(Beginning of SUPPLIED INFORMATION)
/-- One lane's outcome: destination words, flags, and the generator after it. -/
structure LaneOut where
  ws : List Word
  fl : Word := 0
  rng : Word := 0
  deriving Repr

/-- Registers of a lane from a base on. -/
def Cx.readVs (c : Cx) (s : State) (n k lane : Nat) : List Word := (List.range' n k).map (fun r => c.readV s r lane)

/-- Flips the signs of a packed source when the prefix says so (R138). -/
def negW (on : Bool) (f : Option Fmt) (w : Word) : Word :=
  if on then (match f with | some g => w ^^^ g.signMask | none => w) else w

/-- The sources of one lane. -/
def Cx.sources (c : Cx) (s : State) (o : VOp) (p : Prep) (lane : Nat) : LaneIn :=
  let x := c.xp
  { lane := lane
    a := ((o.a.map (fun q => c.readVs s p.a q.2 lane)).getD []).map (negW x.n o.fa)
    b := (match o.bs, o.b with
      | some n, _ => [c.readS s n]
      | none, some (_, k) => c.readVs s p.b k lane
      | none, none => []).map (negW x.o o.fb)
    c := if o.c then c.readV s p.c lane else 0
    d := if o.keepD then c.readVs s p.d ((o.d.map Prod.snd).getD 0) lane else []
    rng := c.w.ctl.srng.getD lane 0 }

/-- Sub-element i of a register in a format (R115). -/
def sub (f : Fmt) (w : Word) (i : Nat) : Nat := w.toNat / 2 ^ (f.width * i) % 2 ^ f.width

/-- Every sub-element of a register. -/
def subs (f : Fmt) (w : Word) : List Nat := (List.range f.per).map (sub f w)

/-- Packs sub-elements into a register. -/
def packSubs (f : Fmt) : List Nat → Nat
  | [] => 0
  | x :: t => x + 2 ^ f.width * packSubs f t

/-- The first register of an operand that holds a signalling NaN in a lane (R70). -/
def snanReg (f : Option Fmt) (part : Option Nat) (base : Nat) : List Word → Option Nat
  | [] => none
  | w :: t =>
    let bad := match f, part with
      | some g, some i => isSnan g (sub g w i)
      | some g, none => (subs g w).any (isSnan g)
      | none, _ => false
    if bad then some base else snanReg f part (base + 1) t

/-- The lowest of optional numbers. -/
def lowestOf : List (Option Nat) → Option Nat
  | [] => none
  | none :: t => lowestOf t
  | some a :: t =>
    match lowestOf t with
    | some b => some (min a b)
    | none => some a

/-- SNAN_USE of one operand over the lanes: the lowest register that holds one, and the failing lanes (R70, R105). -/
def snanOp (operand : Nat) (found : List (Nat × Option Nat)) : Option Stop :=
  match lowestOf (found.map Prod.snd) with
  | none => none
  | some r => some (trapMask 0x04 (operand * 256 + r % 256)
      (maskOf ((found.filter (fun p => p.2.isSome)).map Prod.fst)))

/-- SNAN_USE of a vector instruction, operands in the order A, B, C (R70; log 15). -/
def Cx.snan (_c : Cx) (o : VOp) (p : Prep) (ins : List LaneIn) : Except Stop Unit :=
  if !poison p.fmode then .ok ()
  else
    let bn := o.bs.getD p.b
    match snanOp 1 (ins.map (fun i => (i.lane, snanReg o.fa o.partA p.a i.a))),
          snanOp 2 (ins.map (fun i => (i.lane, snanReg o.fb none bn i.b))),
          snanOp 3 (ins.map (fun i => (i.lane, if o.c then snanReg o.fc none p.c [i.c] else none))) with
    | some t, _, _ => .error t
    | none, some t, _ => .error t
    | none, none, some t => .error t
    | none, none, none => .ok ()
(End of SUPPLIED INFORMATION)
## WORK INSTRUCTIONS
Count of lines with "match": please work it out for the entries above and give the number by itself.

## ANSWER
6